What have we learned from Fukushima

Firstly, Fukushima was not an unavoidable natural disaster. For many outside Japan it is easy to draw the conclusion that Fukushima is unique, as very few places experience such huge earthquakes and tsunamis as Japan. So, the logic goes, there are no real lessons to be learned for other countries.

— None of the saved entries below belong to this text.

-- ==== Sys2Proof/Machine/Ops.lean ====
section
/-! DEFINITION. The named operations every meaning shares: the trace, the register actions of the bus controller, its bus steps, the peer's answers, and the two ends of a command (spec 41_bus_controller.md, 42_transport.md R182, 60_exceptions.md R289). -/

namespace Sys2Proof.Machine

/-- `log(e)`: append an event to the trace (00_scope.md R10). -/
def State.log (s : State) (e : BusEvent) : State := { s with trace := s.trace ++ [e] }

/-! ## The ends of a command -/

/-- Error entry, `raise E` and `finish_error(E)` (60_exceptions.md R289): STATUS reports the error, the engine goes idle, and
nothing else changes. -/
def raise (e : Err) (s : State) : State :=
  { s with status := { s.status with busy := false, done := true, err := e }, eng := none }

/-- Completion, `done` (42_transport.md R182). -/
def done (s : State) : State :=
  { s with status := { s.status with busy := false, done := true, err := .none }, eng := none }

/-! ## Register actions of the bus controller (41_bus_controller.md section 1) -/

/-- The configuration fields of an I2CCTL write (R141). -/
def writeConfig (w : CtlWrite) (s : State) : State :=
  { s with ctl := { s.ctl with
      swrst := w.swrst, tr := w.tr, ssel := w.ssel, sync := w.sync, mode := w.mode, mst := w.mst } }

/-- Append ABORT when this master owns the bus (R142, 70_reset_and_hazards.md R311). -/
def abortIfOwned (s : State) : State := if s.phase.owns then s.log .abort else s

/-- Enter controller reset (R142). -/
def enterReset (s : State) : State :=
  let s := abortIfOwned s
  { s with
    phase := .off
    ctl := { s.ctl with txstt := false, txstp := false }
    ifg := { rxifg := false, txifg := false, nackifg := false }
    txpending := false }

/-- Leave controller reset (R143): the bus is taken to be free, no event. -/
def leaveReset (s : State) : State := s.setPhase .idle

/-- Request START or restart (R144). -/
def requestStart (s : State) : State := if s.ctl.swrst then s else s.setTxstt true

/-- Request STOP (R145). -/
def requestStop (s : State) : State :=
  if s.ctl.swrst then s
  else if s.phase = .idle then s.setTxstp false
  else if s.ctl.txstp then s
  else (s.setTxstp true).log .stopReq

/-- The SWRST transition of an I2CCTL write, by the value SWRST had before (R142, R143). -/
def resetTransition (old new : Bool) (s : State) : State :=
  if new && !old then enterReset s else if !new && old then leaveReset s else s

/-- A write of I2CCTL: configuration, SWRST transition, START request, STOP request, in that order (10_state.md R37, R141). -/
def writeCtl (w : CtlWrite) (s : State) : State :=
  let s1 := resetTransition s.ctl.swrst w.swrst (writeConfig w s)
  let s2 := if w.txstt then requestStart s1 else s1
  if w.txstp then requestStop s2 else s2

/-- The I2CCTL write that leaves the configuration as it is and requests nothing. -/
def Ctl.rewrite (c : Ctl) : CtlWrite :=
  { swrst := c.swrst, txstt := false, txstp := false, tr := c.tr, ssel := c.ssel, sync := c.sync, mode := c.mode, mst := c.mst }

/-- Send byte (R146). -/
def writeTxbuf (b : Byte) (s : State) : State :=
  let s := { s with i2ctxbuf := b }
  if s.ctl.swrst then s else ({ s with txpending := true }).setTxifg false

/-- Take the received byte (R147); `take` says whether the access clears RXIFG: an engine read always, a host read while no
command runs. The value read is I2CRXBUF before it, which the access does not change. -/
def readRxbuf (take : Bool) (s : State) : State := if take then s.setRxifg false else s

/-- Write flags (R148). -/
def writeIfg (rxifg txifg nackifg : Bool) (s : State) : State :=
  if s.ctl.swrst then s else { s with ifg := { rxifg := rxifg, txifg := txifg, nackifg := nackifg } }

/-- Set peer address (R149). -/
def writeSa (a : BitVec 7) (s : State) : State := { s with i2csa := a }

/-- Set clock divisor (R150). -/
def writeBrw (div : Word) (s : State) : State := { s with i2cbrw := div }

/-! ## The bus peer's answers (41_bus_controller.md R158, log entry 2) -/

/-- `oracle.ack()`: the next prepared acknowledge bit, or a free draw. -/
def drawAck (s : State) : Bool × State :=
  match s.peer.acks with
  | a :: rest => (a, { s with peer := { s.peer with acks := rest } })
  | [] => (Config.peerAck s.peer.draws, { s with peer := { s.peer with draws := s.peer.draws + 1 } })

/-- `oracle.byte()`: the next prepared byte, or a free draw. -/
def drawByte (s : State) : Byte × State :=
  match s.peer.bytes with
  | b :: rest => (b, { s with peer := { s.peer with bytes := rest } })
  | [] => (Config.peerByte s.peer.draws, { s with peer := { s.peer with draws := s.peer.draws + 1 } })

/-! ## Bus steps (41_bus_controller.md section 2) -/

/-- P-START is enabled (R151). -/
def startEnabled (s : State) : Bool :=
  s.ctl.txstt && s.configured && !s.ctl.txstp
    && (s.phase == .idle || s.phase == .hold || (s.phase == .tx && !s.txpending))

/-- P-TX is enabled (R152). -/
def txEnabled (s : State) : Bool := s.phase == .tx && s.txpending

/-- P-RX is enabled (R153). -/
def rxEnabled (s : State) : Bool := s.phase == .rx && !s.ifg.rxifg

/-- P-STOP is enabled (R154). -/
def stopEnabled (s : State) : Bool :=
  s.ctl.txstp && (s.phase == .hold || (s.phase == .tx && !s.txpending))

/-- A bus step is enabled (R155). -/
def busEnabled (s : State) : Bool := startEnabled s || txEnabled s || rxEnabled s || stopEnabled s

/-- What P-START does once the peer has answered (R151). -/
def startWith (ack : Bool) (s : State) : State :=
  let s := s.log (if s.phase = .idle then .start else .restart)
  let s := (s.log (.addr s.i2csa (!s.ctl.tr) ack)).setTxstt false
  if ack then
    if s.ctl.tr then (s.setPhase .tx).setTxifg (!s.txpending) else (s.setPhase .rx).setTxifg false
  else ((s.setPhase .hold).setTxifg false).setNackifg

/-- P-START (R151). -/
def pStart (s : State) : State := startWith (drawAck s).1 (drawAck s).2

/-- What P-TX does once the peer has answered (R152). -/
def txWith (ack : Bool) (s : State) : State :=
  let s := { s.log (.tx s.i2ctxbuf ack) with txpending := false }
  if ack then s.setTxifg true else s.setNackifg.setPhase .hold

/-- P-TX (R152). -/
def pTx (s : State) : State := txWith (drawAck s).1 (drawAck s).2

/-- What P-RX does with the byte the peer gives (R153). -/
def rxWith (b : Byte) (s : State) : State :=
  let s := ({ s with i2crxbuf := b }).setRxifg true
  let s := s.log (.rx b (!s.ctl.txstp && !s.ctl.txstt))
  if s.ctl.txstp then ((s.log .stop).setTxstp false).setPhase .idle
  else if s.ctl.txstt then s.setPhase .hold
  else s

/-- P-RX (R153). -/
def pRx (s : State) : State := rxWith (drawByte s).1 (drawByte s).2

/-- P-STOP (R154). -/
def pStop (s : State) : State := (((s.log .stop).setTxstp false).setPhase .idle).setTxifg false

/-! ## Block reset -/

/-- Block reset (70_reset_and_hazards.md R310, R311): ABORT when the bus is owned, then every register at its reset value. The
trace is kept, and so are the model's own fields (log entry 16). -/
def blockReset (s : State) : State :=
  { State.reset with
    trace := (abortIfOwned s).trace, reads := s.reads, agenda := s.agenda, peer := s.peer, cfg := s.cfg }

end Sys2Proof.Machine
end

Much the same was said after the Chernobyl nuclear disaster in Ukraine in 1986. Chernobyl was a bad design, a similar accident could not happen in Japan, which has Western-designed reactors. But it did.
Prof Kiyoshi Kurokawa chaired the Japanese parliamentary inquiry in to the Fukushima disaster and his conclusions are devastating. It was, he told me: "Man-made, and made in Japan."
Tatsujiro Suzuki, the deputy head of Japan's Atomic Energy Commission, has also been damning.
"There were studies which showed a one-in-1,000-year probability of the Fukushima coast being hit by a 10m tsunami," he said. "Unfortunately, those studies were dismissed. The nuclear industry didn't think it would happen, so they didn't prepare for it," he said.

'Too trusting'
An investigation by Japan's NHK broadcaster last year found that simple equipment, things like mobile generators and battery packs that could have helped prevent the meltdowns, were sitting at a depot just 25 miles (40km) from the Fukushima plant.
After the tsunami knocked out the plant's electrical system there was still time to bring in the back-up equipment. Army helicopters were on standby. But there was no plan. Chaos ensued.
A senior company official in charge of logistics was asked by the NHK team why he had not dispatched the equipment. "We had a very long list of things they needed. We had no way to prioritise which should go first," he said.